Start of Block

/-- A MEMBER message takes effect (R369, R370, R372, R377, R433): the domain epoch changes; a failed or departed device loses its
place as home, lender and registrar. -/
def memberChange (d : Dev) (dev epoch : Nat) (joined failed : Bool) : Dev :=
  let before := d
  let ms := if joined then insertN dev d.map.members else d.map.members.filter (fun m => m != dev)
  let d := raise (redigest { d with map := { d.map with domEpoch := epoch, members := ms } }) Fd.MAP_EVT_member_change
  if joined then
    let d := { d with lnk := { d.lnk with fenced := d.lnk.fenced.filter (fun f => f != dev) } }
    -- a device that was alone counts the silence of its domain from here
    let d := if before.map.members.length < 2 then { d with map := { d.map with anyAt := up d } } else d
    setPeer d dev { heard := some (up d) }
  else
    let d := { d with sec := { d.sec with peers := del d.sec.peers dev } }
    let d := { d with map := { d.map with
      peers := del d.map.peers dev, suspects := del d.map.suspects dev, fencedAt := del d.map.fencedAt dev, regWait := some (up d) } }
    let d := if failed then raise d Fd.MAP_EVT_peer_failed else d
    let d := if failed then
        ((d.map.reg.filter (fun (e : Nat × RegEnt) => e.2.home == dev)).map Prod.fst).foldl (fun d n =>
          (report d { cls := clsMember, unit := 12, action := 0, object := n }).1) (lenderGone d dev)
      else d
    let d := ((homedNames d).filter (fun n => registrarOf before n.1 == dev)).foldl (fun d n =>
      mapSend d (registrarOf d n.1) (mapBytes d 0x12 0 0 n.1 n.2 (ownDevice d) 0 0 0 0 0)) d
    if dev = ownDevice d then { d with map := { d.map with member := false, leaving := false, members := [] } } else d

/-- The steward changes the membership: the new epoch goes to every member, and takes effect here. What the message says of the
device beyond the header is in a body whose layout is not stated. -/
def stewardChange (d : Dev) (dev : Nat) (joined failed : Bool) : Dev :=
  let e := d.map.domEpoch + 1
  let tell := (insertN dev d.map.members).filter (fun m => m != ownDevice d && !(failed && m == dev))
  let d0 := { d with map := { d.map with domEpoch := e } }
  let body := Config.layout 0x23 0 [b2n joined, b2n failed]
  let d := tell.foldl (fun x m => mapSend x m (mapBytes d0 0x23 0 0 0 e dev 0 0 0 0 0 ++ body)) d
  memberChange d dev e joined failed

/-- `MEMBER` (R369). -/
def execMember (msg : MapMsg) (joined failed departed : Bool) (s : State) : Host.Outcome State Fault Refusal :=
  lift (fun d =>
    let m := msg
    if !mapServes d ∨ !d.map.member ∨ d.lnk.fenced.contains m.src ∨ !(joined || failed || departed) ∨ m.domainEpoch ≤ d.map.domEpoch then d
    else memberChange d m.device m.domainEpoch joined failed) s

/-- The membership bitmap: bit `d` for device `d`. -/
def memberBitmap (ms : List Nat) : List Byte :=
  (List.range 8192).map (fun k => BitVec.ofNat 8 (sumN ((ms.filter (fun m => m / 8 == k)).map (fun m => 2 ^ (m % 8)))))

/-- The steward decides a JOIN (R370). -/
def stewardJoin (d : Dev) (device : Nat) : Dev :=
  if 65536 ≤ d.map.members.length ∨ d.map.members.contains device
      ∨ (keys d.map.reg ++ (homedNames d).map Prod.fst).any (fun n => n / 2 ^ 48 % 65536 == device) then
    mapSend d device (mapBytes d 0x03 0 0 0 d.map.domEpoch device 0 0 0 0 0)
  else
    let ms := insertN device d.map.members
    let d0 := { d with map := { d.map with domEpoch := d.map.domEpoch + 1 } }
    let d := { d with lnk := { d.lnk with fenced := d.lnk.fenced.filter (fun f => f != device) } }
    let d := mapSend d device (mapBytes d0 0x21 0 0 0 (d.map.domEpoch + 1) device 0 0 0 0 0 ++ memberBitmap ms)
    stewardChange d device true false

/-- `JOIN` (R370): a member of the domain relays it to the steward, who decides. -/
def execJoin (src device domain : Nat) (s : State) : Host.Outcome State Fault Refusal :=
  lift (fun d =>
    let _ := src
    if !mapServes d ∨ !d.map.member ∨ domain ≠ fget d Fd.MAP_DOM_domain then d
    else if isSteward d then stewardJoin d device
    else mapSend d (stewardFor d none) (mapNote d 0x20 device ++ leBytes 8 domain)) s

End of Block
Start of Block

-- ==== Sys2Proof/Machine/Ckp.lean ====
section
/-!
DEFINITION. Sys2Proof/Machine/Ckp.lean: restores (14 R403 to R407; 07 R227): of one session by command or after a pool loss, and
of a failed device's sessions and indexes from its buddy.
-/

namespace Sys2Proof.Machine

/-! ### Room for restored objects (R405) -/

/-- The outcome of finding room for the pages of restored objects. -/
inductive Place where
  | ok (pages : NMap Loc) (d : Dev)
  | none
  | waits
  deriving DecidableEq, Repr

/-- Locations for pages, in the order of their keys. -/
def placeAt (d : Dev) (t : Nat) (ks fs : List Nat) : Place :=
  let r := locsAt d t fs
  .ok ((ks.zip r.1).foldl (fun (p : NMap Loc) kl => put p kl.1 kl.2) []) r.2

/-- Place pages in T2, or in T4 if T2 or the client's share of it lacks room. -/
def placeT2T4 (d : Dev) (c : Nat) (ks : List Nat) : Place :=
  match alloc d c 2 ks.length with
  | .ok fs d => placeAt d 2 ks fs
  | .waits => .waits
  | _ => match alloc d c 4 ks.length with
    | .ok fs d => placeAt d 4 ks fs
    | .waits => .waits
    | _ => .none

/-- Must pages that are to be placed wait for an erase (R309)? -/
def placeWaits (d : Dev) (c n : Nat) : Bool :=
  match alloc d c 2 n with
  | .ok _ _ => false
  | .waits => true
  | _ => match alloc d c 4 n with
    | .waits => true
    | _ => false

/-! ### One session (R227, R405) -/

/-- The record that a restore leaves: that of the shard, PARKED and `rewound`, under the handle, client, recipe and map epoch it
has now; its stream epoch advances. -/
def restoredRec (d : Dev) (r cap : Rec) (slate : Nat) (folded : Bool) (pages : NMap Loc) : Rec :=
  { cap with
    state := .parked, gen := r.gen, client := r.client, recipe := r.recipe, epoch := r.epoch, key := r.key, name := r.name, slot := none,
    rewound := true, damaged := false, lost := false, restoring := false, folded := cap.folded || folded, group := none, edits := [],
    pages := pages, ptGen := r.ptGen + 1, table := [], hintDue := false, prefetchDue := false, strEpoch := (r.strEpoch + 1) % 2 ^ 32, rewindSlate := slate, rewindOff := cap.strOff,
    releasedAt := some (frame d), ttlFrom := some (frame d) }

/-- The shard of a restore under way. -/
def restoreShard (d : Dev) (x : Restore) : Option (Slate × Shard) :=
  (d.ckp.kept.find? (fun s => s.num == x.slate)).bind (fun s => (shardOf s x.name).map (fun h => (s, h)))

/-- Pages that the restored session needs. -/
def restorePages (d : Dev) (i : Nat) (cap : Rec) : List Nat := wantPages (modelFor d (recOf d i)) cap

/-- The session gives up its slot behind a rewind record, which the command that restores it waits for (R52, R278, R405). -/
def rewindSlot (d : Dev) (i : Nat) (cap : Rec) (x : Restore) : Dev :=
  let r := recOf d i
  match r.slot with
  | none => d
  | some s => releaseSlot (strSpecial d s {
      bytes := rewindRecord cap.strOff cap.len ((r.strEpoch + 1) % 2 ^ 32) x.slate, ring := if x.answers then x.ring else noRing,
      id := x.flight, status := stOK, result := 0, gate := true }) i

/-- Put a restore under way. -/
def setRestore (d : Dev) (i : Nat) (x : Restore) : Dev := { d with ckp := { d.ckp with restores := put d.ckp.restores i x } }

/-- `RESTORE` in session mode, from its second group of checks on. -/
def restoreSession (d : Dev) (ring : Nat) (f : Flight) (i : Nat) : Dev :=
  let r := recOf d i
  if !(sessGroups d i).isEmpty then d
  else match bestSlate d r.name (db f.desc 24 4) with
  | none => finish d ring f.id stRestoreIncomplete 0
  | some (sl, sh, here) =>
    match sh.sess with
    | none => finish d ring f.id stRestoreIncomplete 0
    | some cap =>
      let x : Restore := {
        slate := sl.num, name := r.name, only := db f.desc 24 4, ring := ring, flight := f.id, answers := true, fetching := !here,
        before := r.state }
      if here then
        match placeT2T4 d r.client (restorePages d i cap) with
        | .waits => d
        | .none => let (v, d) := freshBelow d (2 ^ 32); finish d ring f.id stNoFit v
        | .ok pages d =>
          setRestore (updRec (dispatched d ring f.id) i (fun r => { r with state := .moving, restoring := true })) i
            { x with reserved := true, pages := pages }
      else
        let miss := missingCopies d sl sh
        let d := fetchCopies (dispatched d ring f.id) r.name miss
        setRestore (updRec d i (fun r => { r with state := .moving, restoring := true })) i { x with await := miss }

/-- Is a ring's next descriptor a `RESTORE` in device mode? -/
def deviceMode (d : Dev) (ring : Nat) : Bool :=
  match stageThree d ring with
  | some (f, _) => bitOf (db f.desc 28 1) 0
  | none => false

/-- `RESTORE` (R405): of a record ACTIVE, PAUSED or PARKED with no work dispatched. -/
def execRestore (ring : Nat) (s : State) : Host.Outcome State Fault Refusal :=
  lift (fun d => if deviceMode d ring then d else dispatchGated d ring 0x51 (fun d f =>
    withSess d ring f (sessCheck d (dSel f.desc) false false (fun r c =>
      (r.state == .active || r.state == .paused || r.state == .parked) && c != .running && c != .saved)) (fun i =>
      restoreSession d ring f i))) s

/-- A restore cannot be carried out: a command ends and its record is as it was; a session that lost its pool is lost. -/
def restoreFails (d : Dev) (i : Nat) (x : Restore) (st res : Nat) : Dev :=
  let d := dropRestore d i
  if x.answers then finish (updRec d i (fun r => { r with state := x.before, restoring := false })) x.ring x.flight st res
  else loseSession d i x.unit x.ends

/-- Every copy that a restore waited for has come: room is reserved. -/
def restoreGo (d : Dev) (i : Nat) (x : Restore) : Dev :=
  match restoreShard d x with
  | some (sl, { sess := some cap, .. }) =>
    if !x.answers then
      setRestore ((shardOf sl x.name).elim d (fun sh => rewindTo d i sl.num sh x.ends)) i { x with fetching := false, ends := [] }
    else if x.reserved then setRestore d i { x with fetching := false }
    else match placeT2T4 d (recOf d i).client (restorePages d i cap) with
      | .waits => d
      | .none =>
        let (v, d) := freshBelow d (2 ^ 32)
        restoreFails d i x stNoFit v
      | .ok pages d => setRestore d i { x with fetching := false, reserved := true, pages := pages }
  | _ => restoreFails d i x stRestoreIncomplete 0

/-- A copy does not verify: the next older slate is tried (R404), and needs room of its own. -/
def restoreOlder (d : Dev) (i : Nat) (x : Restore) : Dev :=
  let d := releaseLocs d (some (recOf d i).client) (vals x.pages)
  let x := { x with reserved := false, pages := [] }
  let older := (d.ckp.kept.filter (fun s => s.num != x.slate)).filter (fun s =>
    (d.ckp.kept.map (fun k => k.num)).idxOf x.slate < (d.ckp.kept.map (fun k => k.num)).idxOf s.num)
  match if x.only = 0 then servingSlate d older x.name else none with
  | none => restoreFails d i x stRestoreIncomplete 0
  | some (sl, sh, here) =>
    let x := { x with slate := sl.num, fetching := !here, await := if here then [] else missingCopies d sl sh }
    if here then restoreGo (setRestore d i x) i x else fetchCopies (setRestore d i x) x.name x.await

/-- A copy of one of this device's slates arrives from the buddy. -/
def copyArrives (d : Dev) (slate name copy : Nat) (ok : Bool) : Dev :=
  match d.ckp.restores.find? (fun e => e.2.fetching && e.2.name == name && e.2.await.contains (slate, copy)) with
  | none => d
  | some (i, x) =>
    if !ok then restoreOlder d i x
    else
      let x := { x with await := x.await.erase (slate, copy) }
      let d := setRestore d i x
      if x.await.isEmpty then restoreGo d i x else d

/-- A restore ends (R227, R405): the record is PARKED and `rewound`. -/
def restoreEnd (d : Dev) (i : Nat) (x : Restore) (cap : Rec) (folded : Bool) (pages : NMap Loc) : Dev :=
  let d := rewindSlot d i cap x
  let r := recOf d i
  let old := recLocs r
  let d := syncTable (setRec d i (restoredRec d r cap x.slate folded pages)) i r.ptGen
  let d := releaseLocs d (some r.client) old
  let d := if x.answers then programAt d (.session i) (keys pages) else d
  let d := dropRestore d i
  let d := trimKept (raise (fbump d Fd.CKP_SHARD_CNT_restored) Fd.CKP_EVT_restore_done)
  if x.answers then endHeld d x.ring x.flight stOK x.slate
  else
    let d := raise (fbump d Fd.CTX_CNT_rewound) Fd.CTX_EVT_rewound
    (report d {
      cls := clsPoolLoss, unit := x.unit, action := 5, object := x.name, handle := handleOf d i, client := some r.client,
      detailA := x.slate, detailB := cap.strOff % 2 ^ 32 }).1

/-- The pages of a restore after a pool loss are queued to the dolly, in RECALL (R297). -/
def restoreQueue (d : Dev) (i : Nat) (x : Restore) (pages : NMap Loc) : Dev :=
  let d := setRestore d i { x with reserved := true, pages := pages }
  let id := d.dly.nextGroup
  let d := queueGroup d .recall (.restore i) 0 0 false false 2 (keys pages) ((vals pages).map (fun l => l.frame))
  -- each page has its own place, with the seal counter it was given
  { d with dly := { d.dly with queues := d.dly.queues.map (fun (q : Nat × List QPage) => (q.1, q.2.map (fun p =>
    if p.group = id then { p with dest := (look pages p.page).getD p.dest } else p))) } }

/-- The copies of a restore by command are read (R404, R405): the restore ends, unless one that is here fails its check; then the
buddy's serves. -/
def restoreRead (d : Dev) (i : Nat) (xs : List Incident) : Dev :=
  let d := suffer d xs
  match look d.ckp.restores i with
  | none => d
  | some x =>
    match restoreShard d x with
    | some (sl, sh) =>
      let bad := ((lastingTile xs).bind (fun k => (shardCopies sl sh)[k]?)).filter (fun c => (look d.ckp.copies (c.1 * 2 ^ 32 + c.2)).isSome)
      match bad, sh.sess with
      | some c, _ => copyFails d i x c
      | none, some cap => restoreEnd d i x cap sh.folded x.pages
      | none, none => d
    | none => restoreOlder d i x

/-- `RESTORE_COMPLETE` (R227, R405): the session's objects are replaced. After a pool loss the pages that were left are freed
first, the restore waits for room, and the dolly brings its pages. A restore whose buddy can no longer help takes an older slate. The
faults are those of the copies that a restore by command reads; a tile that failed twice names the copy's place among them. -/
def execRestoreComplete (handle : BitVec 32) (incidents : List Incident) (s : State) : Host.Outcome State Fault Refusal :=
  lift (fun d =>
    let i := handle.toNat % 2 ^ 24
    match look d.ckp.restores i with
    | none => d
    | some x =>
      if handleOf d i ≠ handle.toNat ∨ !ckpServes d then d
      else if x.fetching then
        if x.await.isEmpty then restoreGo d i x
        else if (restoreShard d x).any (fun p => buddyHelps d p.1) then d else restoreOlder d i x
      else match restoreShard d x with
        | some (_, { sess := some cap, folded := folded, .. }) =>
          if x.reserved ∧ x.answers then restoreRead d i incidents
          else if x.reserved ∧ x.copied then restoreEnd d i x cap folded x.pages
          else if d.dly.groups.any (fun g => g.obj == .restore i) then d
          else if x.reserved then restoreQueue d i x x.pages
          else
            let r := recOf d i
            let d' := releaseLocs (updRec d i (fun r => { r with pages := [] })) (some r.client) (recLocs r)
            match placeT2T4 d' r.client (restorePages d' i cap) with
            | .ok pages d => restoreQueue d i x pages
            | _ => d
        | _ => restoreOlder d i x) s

End of Block
Start of Block

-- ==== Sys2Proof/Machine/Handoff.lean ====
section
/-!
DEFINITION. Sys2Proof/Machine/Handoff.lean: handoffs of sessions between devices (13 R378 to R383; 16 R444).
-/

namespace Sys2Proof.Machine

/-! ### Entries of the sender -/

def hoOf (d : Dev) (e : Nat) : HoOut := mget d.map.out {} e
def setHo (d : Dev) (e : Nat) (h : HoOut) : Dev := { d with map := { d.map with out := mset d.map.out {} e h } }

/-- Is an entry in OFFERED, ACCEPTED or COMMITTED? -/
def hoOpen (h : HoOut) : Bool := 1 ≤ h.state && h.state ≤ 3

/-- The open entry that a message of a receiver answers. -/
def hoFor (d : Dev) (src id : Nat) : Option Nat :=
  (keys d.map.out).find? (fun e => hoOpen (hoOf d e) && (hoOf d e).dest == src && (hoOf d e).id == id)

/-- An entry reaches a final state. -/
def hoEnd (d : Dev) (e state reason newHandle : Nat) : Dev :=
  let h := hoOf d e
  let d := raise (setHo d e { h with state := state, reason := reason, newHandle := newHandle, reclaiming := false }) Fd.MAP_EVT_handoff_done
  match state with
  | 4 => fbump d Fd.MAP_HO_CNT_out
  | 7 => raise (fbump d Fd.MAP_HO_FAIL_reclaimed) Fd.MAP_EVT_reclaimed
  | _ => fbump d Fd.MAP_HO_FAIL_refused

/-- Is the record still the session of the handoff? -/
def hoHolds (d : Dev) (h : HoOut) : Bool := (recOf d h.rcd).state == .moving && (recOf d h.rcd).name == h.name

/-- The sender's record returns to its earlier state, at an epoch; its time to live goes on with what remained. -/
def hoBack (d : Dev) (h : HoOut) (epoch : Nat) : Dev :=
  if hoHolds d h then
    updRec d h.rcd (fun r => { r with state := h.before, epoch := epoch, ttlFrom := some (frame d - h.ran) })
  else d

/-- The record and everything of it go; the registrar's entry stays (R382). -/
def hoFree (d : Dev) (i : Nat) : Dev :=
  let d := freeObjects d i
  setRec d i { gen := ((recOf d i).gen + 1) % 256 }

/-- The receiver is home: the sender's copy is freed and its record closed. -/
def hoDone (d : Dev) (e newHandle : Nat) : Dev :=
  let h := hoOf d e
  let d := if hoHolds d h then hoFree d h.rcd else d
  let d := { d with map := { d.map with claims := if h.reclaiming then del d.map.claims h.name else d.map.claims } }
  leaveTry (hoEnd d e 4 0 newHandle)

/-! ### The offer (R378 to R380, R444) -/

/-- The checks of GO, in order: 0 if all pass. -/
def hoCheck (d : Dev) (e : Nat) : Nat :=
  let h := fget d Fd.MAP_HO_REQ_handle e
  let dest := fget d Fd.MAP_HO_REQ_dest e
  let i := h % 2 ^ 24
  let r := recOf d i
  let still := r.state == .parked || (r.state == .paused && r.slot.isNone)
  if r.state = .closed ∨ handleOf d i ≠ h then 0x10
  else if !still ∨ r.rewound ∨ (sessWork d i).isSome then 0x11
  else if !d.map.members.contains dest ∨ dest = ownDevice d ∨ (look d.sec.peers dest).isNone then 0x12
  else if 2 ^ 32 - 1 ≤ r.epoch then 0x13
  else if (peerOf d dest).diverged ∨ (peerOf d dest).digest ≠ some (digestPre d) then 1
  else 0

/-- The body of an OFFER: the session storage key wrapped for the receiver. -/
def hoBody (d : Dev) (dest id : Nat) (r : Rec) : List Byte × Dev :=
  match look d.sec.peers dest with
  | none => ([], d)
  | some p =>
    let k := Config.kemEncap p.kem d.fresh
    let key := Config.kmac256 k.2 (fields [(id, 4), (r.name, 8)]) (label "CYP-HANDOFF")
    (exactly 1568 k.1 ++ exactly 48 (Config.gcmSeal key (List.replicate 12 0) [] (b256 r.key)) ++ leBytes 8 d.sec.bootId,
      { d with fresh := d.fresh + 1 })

End of Block

▶ WHAT IS BEING ASKED
The lines above, starting at the one with "the sender -/" and ending at the one with "leaveTry (hoEnd d e 4 0 newHandle)", are the only ones to return, exactly as written.

▶ ANSWER BOX
/-! ### Entries of the sender -/

def hoOf (d : Dev) (e : Nat) : HoOut := mget d.map.out {} e
def setHo (d : Dev) (e : Nat) (h : HoOut) : Dev := { d with map := { d.map with out := mset d.map.out {} e h } }

/-- Is an entry in OFFERED, ACCEPTED or COMMITTED? -/
def hoOpen (h : HoOut) : Bool := 1 ≤ h.state && h.state ≤ 3

/-- The open entry that a message of a receiver answers. -/
def hoFor (d : Dev) (src id : Nat) : Option Nat :=
  (keys d.map.out).find? (fun e => hoOpen (hoOf d e) && (hoOf d e).dest == src && (hoOf d e).id == id)

/-- An entry reaches a final state. -/
def hoEnd (d : Dev) (e state reason newHandle : Nat) : Dev :=
  let h := hoOf d e
  let d := raise (setHo d e { h with state := state, reason := reason, newHandle := newHandle, reclaiming := false }) Fd.MAP_EVT_handoff_done
  match state with
  | 4 => fbump d Fd.MAP_HO_CNT_out
  | 7 => raise (fbump d Fd.MAP_HO_FAIL_reclaimed) Fd.MAP_EVT_reclaimed
  | _ => fbump d Fd.MAP_HO_FAIL_refused

/-- Is the record still the session of the handoff? -/
def hoHolds (d : Dev) (h : HoOut) : Bool := (recOf d h.rcd).state == .moving && (recOf d h.rcd).name == h.name

/-- The sender's record returns to its earlier state, at an epoch; its time to live goes on with what remained. -/
def hoBack (d : Dev) (h : HoOut) (epoch : Nat) : Dev :=
  if hoHolds d h then
    updRec d h.rcd (fun r => { r with state := h.before, epoch := epoch, ttlFrom := some (frame d - h.ran) })
  else d

/-- The record and everything of it go; the registrar's entry stays (R382). -/
def hoFree (d : Dev) (i : Nat) : Dev :=
  let d := freeObjects d i
  setRec d i { gen := ((recOf d i).gen + 1) % 256 }

/-- The receiver is home: the sender's copy is freed and its record closed. -/
def hoDone (d : Dev) (e newHandle : Nat) : Dev :=
  let h := hoOf d e
  let d := if hoHolds d h then hoFree d h.rcd else d
  let d := { d with map := { d.map with claims := if h.reclaiming then del d.map.claims h.name else d.map.claims } }
  leaveTry (hoEnd d e 4 0 newHandle)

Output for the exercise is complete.